/-- A texel's bytes from FP32 channels, as one number (R285). -/
def texEncode (fmt : Nat) (v : List Nat) : Nat :=
  let un (i n : Nat) : Nat := match fNum (v.getD i 0) with
    | .nan => 0
    | x => ((x.mul (ratio (2 ^ n - 1) 1)).toIntSat .near 0 (2 ^ n - 1)).toNat
  let fl (f : Fmt) (i : Nat) : Nat := f.encode .near false (fNum (v.getD i 0))
  match fmt with
  | 1 => un 0 8 + un 1 8 * 2 ^ 8 + un 2 8 * 2 ^ 16 + un 3 8 * 2 ^ 24
  | 2 => un 2 8 + un 1 8 * 2 ^ 8 + un 0 8 * 2 ^ 16 + un 3 8 * 2 ^ 24
  | 3 => fl fp16 0 + fl fp16 1 * 2 ^ 16
  | 4 => fl fp16 0 + fl fp16 1 * 2 ^ 16 + fl fp16 2 * 2 ^ 32 + fl fp16 3 * 2 ^ 48
  | 5 => un 0 10 + un 1 10 * 2 ^ 10 + un 2 10 * 2 ^ 20 + un 3 2 * 2 ^ 30
  | 6 => fl fp32 0 + fl fp32 1 * 2 ^ 32 + fl fp32 2 * 2 ^ 64 + fl fp32 3 * 2 ^ 96
  | 7 => un 0 8
  | 8 => un 0 16
  | 9 => fl fp16 0
  | _ => fl fp32 0
/-- The texels an IST writes: lane, address and bytes, and their values. -/
def istStores (r : Regs) (mask : Mask) (w : RRR) (t : TexDesc) : List ((Nat × W64 × Nat) × Nat) :=
  (lanesOf mask).filterMap fun l => (t.texelAt r w.b.num l (levelOf r w.c l)).map fun a =>
    ((l, a, texBytes t.fmt), texEncode t.fmt ((List.range 4).map fun i => (r.vec (w.d.num + i) l).toNat))
/-- The descriptor's elements of an IST or HGS: none where its address is off 64 bytes. -/
def descRead (mask : Mask) (va : W64) : List (Nat × W64 × Nat) := if va.toNat % 64 ≠ 0 then [] else descEl mask va
/-- The texels of an IST as units: lane, address, and a texel's bytes as values. -/
def istUnits (r : Regs) (mask : Mask) (w : RRR) (t : TexDesc) : List UUnit :=
  (istStores r mask w t).map fun ((l, a, n), v) =>
    ⟨l, a, 6, 0, (List.range n).map fun k => BitVec.ofNat 64 (v / 2 ^ (8 * k) % 256), 0, []⟩
/-- Element and value of a texel's unit. -/
def UUnit.texel (u : UUnit) : (Nat × W64 × Nat) × Nat := ((u.lane, u.addr, u.vals.length), leNat (u.vals.map (·.truncate 8)))
/-- The elements an IST touches: its descriptor, and its texels where the descriptor translates (R323). -/
def State.istEls (s : State) (w : Wg) (gi : Nat) (r : Regs) (mask : Mask) (x : RRR) : List (Nat × W64 × Nat) :=
  s.roundEls w gi (s.readVa w gi 0 0) [fun _ => descRead mask (r.uni x.a.num), fun rd =>
    match texRead rd mask (r.uni x.a.num) false false with
    | .ok t => (istStores r mask x t).map (·.1)
    | .error _ => []]
/-- Try to perform an IST: its descriptor is read as a load, unless its texels are known already, and its texels are written
as stores (R273, R285). -/
def State.performIst (s : State) (id : Nat) (a : Access) (w : Wg) (x : RRR) : Attempt :=
  if a.formed then
    let st := a.units.map UUnit.texel
    s.performStore id { a with els := st.map (·.1) } w 0 (st.map (·.2))
  else
  let rd := s.readVa w a.gi 0 0
  let at_ := a.regs.uni x.a.num
  match s.resolveRounds w a.gi rd [fun _ => descRead a.mask at_] with
  | .error e => e
  | .ok (els, places, used) =>
    match texRead rd a.mask at_ false false with
    | .error (c, lanes, addr, extra) => .dead c lanes addr extra
    | .ok t =>
      let st := istStores a.regs a.mask x t
      let poison := s.poisonAt els places
      let s := ((s.touchAll w a.gi used).afterRead w.core 0 places).consume a.wg a.gi id (firstPoison poison)
      s.performStore id { a with els := st.map (·.1) } w 0 (st.map (·.2))
/-- Perform an IST at once if it translates. -/
def State.istNow (s : State) (k : Nat) (a : Access) (w : Wg) (x : RRR) : State :=
  match s.performIst s.nextId a w x with
  | .done s' => s'
  | _ => s.launchAcc k a []
/-- Width byte and content of an IST's entry: address and texel of each lane that writes one (R340). -/
def istEntry (us : List UUnit) : Nat × List Byte :=
  ((us.head?.map fun u => u.vals.length).getD 0, laneContent (us.map fun u => (u.addr, u.vals.map fun v => (1, v.toNat))))
/-- Make an entry of a pair from what a word's descriptor gives, or its deferred cause, which the lead meets (R340, R347). -/
def Ctx.sendFormed (c : Ctx) (s : State) (a : Access) (x : LvPlace) (n : Nat) (us : Except (BitVec 8 × Mask × W64 × W64) (List UUnit))
    (go : State → List UUnit → Res) : Res :=
  let s := s.consume c.g.wg c.g.gi n (firstPoison x.poison)
  match us with
  | .error (cause, lanes, addr, extra) =>
    if c.w.role = 2 then .next s else .next (s.launchAcc c.k { a with phase := .failed cause lanes addr extra } [])
  | .ok [] => .next s
  | .ok us => go s us
/-- IST (R285). -/
def execIst (w : RRR) (s : State) : Host.Outcome State Fault Refusal :=
  issue (.ist w) s fun s c =>
    let part := c.part w.g
    if part = 0 then .next s else
    match c.descCause s (descEl part (c.regs.uni w.a.num)) with
    | some (cause, lanes, addr, extra) => .cause cause lanes addr extra
    | none =>
      let desc := descRead part (c.regs.uni w.a.num)
      let els := s.istEls c.w c.g.gi c.regs part w
      if s.memBlocked c.g.wg c.g.gi || s.overlaps c.g.wg c.g.gi els then .hold
      else
        let a := c.access (.ist w) part els false
        let units (rd : W64 → Nat → Nat) : Except (BitVec 8 × Mask × W64 × W64) (List UUnit) :=
          (texRead rd part (c.regs.uni w.a.num) false false).map fun t => istUnits c.regs part w t
        let send (s : State) (loc : Bool) (a : Access) (us : List UUnit) : Res :=
          c.send s loc c.g.gi 1 (istEntry us).1 part (istEntry us).2 (us.map fun u => u.texel.1) []
            (fun s => s.istNow c.k a c.w w) (fun s => s) (fun owner => .access a owner)
        if allLocal els || (s.pairOf c.g.wg).isNone then
          send s (allLocal els) a (((units (s.readVa c.w c.g.gi 0 0)).toOption).getD [])
        else match c.descriptor s part desc with
          | .error r => r
          | .ok (s', x) => c.sendFormed s' a x s.nextId (units (placeRd x.bytes)) fun s us =>
              send s false { a with units := us, formed := true } us

/-! ### Hash grids (R286–R290) -/

/-- The fields of a hash-grid descriptor (R286). -/
structure HgDesc where
  table : Nat
  levels : Nat
  dims : Nat
  feats : Nat
  bf : Bool
  logT : Nat
  domain : Nat
  res : List Nat
  reserved : Bool
  deriving DecidableEq, Repr

/-- A hash-grid descriptor from its 64 bytes as one number (R286). -/
def HgDesc.ofBits (x : Nat) : HgDesc :=
  let levels := bitsOf x 48 4 + 1
  { table := bitsOf x 0 48, levels, dims := bitsOf x 52 1 + 2, feats := 2 ^ bitsOf x 53 2, bf := bitsOf x 55 1 == 1,
    logT := bitsOf x 56 5, domain := bitsOf x 61 2, res := (List.range levels).map fun l => bitsOf x (64 + 16 * l) 16,
    reserved := decide (bitsOf x 63 1 ≠ 0) || decide (bitsOf x 320 192 ≠ 0)
      || decide (bitsOf x (64 + 16 * levels) (256 - 16 * levels) ≠ 0) }
/-- The field code of a descriptor that fails a check (R286): NREG as HGF, HGF.h or HGS want it, and whether the
register b + 2 lies within the budget. -/
def HgDesc.fail (t : HgDesc) (nreg : Nat) (half third : Bool) : Option Nat :=
  let n := t.levels * t.feats
  if t.table % 64 ≠ 0 then some 1
  else if t.logT < 10 ∨ 22 < t.logT then some 2
  else if t.domain = 3 then some 3
  else if t.res.any (· == 0) then some 4
  else if t.reserved then some 5
  else if nreg ≠ (if half then (n + 1) / 2 else n) then some 6
  else if t.dims = 3 ∧ !third then some 7
  else none
/-- Read and check a hash-grid descriptor. -/
def hgRead (rd : W64 → Nat → Nat) (mask : Mask) (a : W64) (nreg : Nat) (half third : Bool) :
    Except (BitVec 8 × Mask × W64 × W64) HgDesc :=
  if a.toNat % 64 ≠ 0 then .error (descCause .hgDesc mask a 0)
  else
    let t := HgDesc.ofBits (rd a 64)
    match t.fail nreg half third with
    | some code => .error (descCause .hgDesc mask a code)
    | none => .ok t
/-- A coordinate in its domain (R287): none when the zero domain makes every output of the lane +0. -/
def hgCoord (domain code : Nat) : Option Num :=
  let x := fNum code
  let zero : Num := .fin false 0 1
  let one : Num := .fin false 1 1
  match domain with
  | 0 => some (if x.isNan then zero else if x.lt zero then zero else if one.lt x then one else x)
  | 1 => some (match x with
    | .fin .. => x.add .near (ratio (-(floorInt x)) 1)
    | _ => zero)
  | _ => if x.isNan || x.lt zero || one.lt x then none else some x
/-- The corners of a level: entry index and weight code of each (R287). -/
def HgDesc.corners (t : HgDesc) (l : Nat) (xs : List Num) : List (Nat × Nat) :=
  let n := t.res.getD l 1
  let cf : List (Nat × Nat) := xs.map fun x =>
    let p := fNum (fRne (x.mul (ratio n 1)))
    let c := (floorInt p).toNat
    if c = n then (n - 1, fOne) else (c, fRne (p.add .near (ratio (-(c : Int)) 1)))
  (List.range (2 ^ t.dims)).map fun k =>
    let g (d : Nat) : Nat × Nat :=
      let (c, f) := cf.getD d (0, 0)
      if k / 2 ^ d % 2 = 1 then (c + 1, f) else (c, fSub fOne f)
    let w := fMul (g 0).2 (g 1).2
    let w := if t.dims = 3 then fMul w (g 2).2 else w
    let e2 := if t.dims = 3 then (g 2).1 else 0
    let idx :=
      if (n + 1) ^ t.dims ≤ 2 ^ t.logT then (g 0).1 + (n + 1) * (g 1).1 + (n + 1) ^ 2 * e2
      else
        let h : W32 := BitVec.ofNat 32 (g 0).1 ^^^ (BitVec.ofNat 32 (g 1).1 * 0x85EBCA77)
          ^^^ (BitVec.ofNat 32 e2 * 0xC2B2AE3D)
        h.toNat % 2 ^ t.logT
    (idx, w)
/-- The coordinates of a lane, if its outputs are not all +0. -/
def HgDesc.coords (t : HgDesc) (r : Regs) (b lane : Nat) : Option (List Num) :=
  let xs := (List.range t.dims).map fun d => hgCoord t.domain (r.vec (b + d) lane).toNat
  if xs.all Option.isSome then some (xs.filterMap id) else none
/-- Address of an entry of a level, with features of `n` bytes. -/
def HgDesc.entry (t : HgDesc) (table : Nat) (n l idx : Nat) : W64 :=
  BitVec.ofNat 64 (table + (l * 2 ^ t.logT + idx) * t.feats * n)
/-- Outputs of a lane in FP32 (R287). -/
def HgDesc.outputs (t : HgDesc) (rd : W64 → Nat → Nat) (xs : Option (List Num)) : List Nat :=
  match xs with
  | none => List.replicate (t.levels * t.feats) 0
  | some xs =>
    ((List.range t.levels).map fun l =>
      let cs := t.corners l xs
      (List.range t.feats).map fun j => cs.foldl (fun y (idx, w) =>
        let code := rd (t.entry t.table 2 l idx + BitVec.ofNat 64 (2 * j)) 2
        let feat := ((if t.bf then bf16 else fp16).decode code)
        fRne ((feat.mul (fNum w)).add .near (fNum y))) 0).flatten
/-- HGF from its captured registers (R287). -/
def hgfProg (r : Regs) (mask : Mask) (w : RRR) (vregs : Nat) : LoadProg :=
  let a := r.uni w.a.num
  let half := w.m.getLsbD 7
  let read (rd : W64 → Nat → Nat) := hgRead rd mask a w.nreg half (decide (w.b.num + 2 < vregs))
  { scope := 0,
    rounds := [fun _ => if a.toNat % 64 ≠ 0 then [] else descEl mask a,
      fun rd => match read rd with
        | .ok t => ((lanesOf mask).map fun l => match t.coords r w.b.num l with
          | some xs => ((List.range t.levels).map fun k =>
              (t.corners k xs).map fun (idx, _) => (l, t.entry t.table 2 k idx, 2 * t.feats)).flatten
          | none => []).flatten
        | .error _ => []],
    result := fun rd => match read rd with
      | .ok t => .ok ((lanesOf mask).map fun l =>
          let out := t.outputs rd (t.coords r w.b.num l)
          (List.range w.nreg).map fun i =>
            let v := if half then
                fp16.encode .near false (fNum (out.getD (2 * i) 0))
                  + (if 2 * i + 1 < out.length then fp16.encode .near false (fNum (out.getD (2 * i + 1) 0)) else 0) * 2 ^ 16
              else out.getD i 0
            (RegFile.v, w.d.num + i, l, BitVec.ofNat 64 v)).flatten
      | .error e => .error e,
    zeros := ((lanesOf mask).map fun l => (List.range w.nreg).map fun i => (RegFile.v, w.d.num + i, l, (0 : W64))).flatten }
/-- Whether the third coordinate register of HGF or HGS is pending (R272, R319). -/
def Ctx.thirdPending (c : Ctx) (b : Nat) : Bool := c.g.isPending ⟨.v, b + 2, 1⟩
/-- HGF (R287). -/
def execHgf (w : RRR) (s : State) : Host.Outcome State Fault Refusal :=
  issue (.hgf w) s fun s c =>
    if c.thirdPending w.b.num then .hold else
    c.imageLoad s (.hgf w) w (Slot.spans (.vecs w.nreg w.d)) (descEl (c.part w.g) (c.regs.uni w.a.num))
      (hgfProg c.regs (c.part w.g) w c.w.vregs)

AIM OF THE EXERCISE: Retype exactly the lines of the data above, starting at its first line and finishing with the line that has "64 bytes. -/" in it.

EXERCISE OUTPUT:
/-- A texel's bytes from FP32 channels, as one number (R285). -/
def texEncode (fmt : Nat) (v : List Nat) : Nat :=
  let un (i n : Nat) : Nat := match fNum (v.getD i 0) with
    | .nan => 0
    | x => ((x.mul (ratio (2 ^ n - 1) 1)).toIntSat .near 0 (2 ^ n - 1)).toNat
  let fl (f : Fmt) (i : Nat) : Nat := f.encode .near false (fNum (v.getD i 0))
  match fmt with
  | 1 => un 0 8 + un 1 8 * 2 ^ 8 + un 2 8 * 2 ^ 16 + un 3 8 * 2 ^ 24
  | 2 => un 2 8 + un 1 8 * 2 ^ 8 + un 0 8 * 2 ^ 16 + un 3 8 * 2 ^ 24
  | 3 => fl fp16 0 + fl fp16 1 * 2 ^ 16
  | 4 => fl fp16 0 + fl fp16 1 * 2 ^ 16 + fl fp16 2 * 2 ^ 32 + fl fp16 3 * 2 ^ 48
  | 5 => un 0 10 + un 1 10 * 2 ^ 10 + un 2 10 * 2 ^ 20 + un 3 2 * 2 ^ 30
  | 6 => fl fp32 0 + fl fp32 1 * 2 ^ 32 + fl fp32 2 * 2 ^ 64 + fl fp32 3 * 2 ^ 96
  | 7 => un 0 8
  | 8 => un 0 16
  | 9 => fl fp16 0
  | _ => fl fp32 0
/-- The texels an IST writes: lane, address and bytes, and their values. -/
def istStores (r : Regs) (mask : Mask) (w : RRR) (t : TexDesc) : List ((Nat × W64 × Nat) × Nat) :=
  (lanesOf mask).filterMap fun l => (t.texelAt r w.b.num l (levelOf r w.c l)).map fun a =>
    ((l, a, texBytes t.fmt), texEncode t.fmt ((List.range 4).map fun i => (r.vec (w.d.num + i) l).toNat))
/-- The descriptor's elements of an IST or HGS: none where its address is off 64 bytes. -/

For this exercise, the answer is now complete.